*** DATA EXCERPTS ***
-- ==== Sys2Proof/Machine/Divide.lean ====
section
/-! DEFINITION. The divider: one step per instruction (spec 42_division.md). -/

namespace Sys2Proof.Machine

/-- `DIV0U` (R351). No register is written. -/
def execDiv0u (s : State) : Result := (((s.setM false).setQ false).setT false).done

/-- `DIV0S Rm,Rn` (R352). Q is the sign of Rn, M of Rm, T their difference. -/
def execDiv0s (m n : Reg) (s : State) : Result :=
  let q := (s.r n).msb
  let d := (s.r m).msb
  (((s.setQ q).setM d).setT (decide (d ≠ q))).done

/-- `DIV1 Rm,Rn` (R353). M is read only. -/
def execDiv1 (m n : Reg) (s : State) : Result :=
  let step := div1Step (s.r n) (s.r m) s.q s.m s.t
  (((s.setR n step.rn).setQ step.q).setT step.t).done

end Sys2Proof.Machine
end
*** End of DATA EXCERPTS ***
Write out every entry above, word for word.

:: WRITTEN ANSWER ::
-- ==== Sys2Proof/Machine/Divide.lean ====
section
/-! DEFINITION. The divider: one step per instruction (spec 42_division.md). -/

namespace Sys2Proof.Machine

/-- `DIV0U` (R351). No register is written. -/
def execDiv0u (s : State) : Result := (((s.setM false).setQ false).setT false).done

/-- `DIV0S Rm,Rn` (R352). Q is the sign of Rn, M of Rm, T their difference. -/
def execDiv0s (m n : Reg) (s : State) : Result :=
  let q := (s.r n).msb
  let d := (s.r m).msb
  (((s.setQ q).setM d).setT (decide (d ≠ q))).done

/-- `DIV1 Rm,Rn` (R353). M is read only. -/
def execDiv1 (m n : Reg) (s : State) : Result :=
  let step := div1Step (s.r n) (s.r m) s.q s.m s.t
  (((s.setR n step.rn).setQ step.q).setT step.t).done

end Sys2Proof.Machine
end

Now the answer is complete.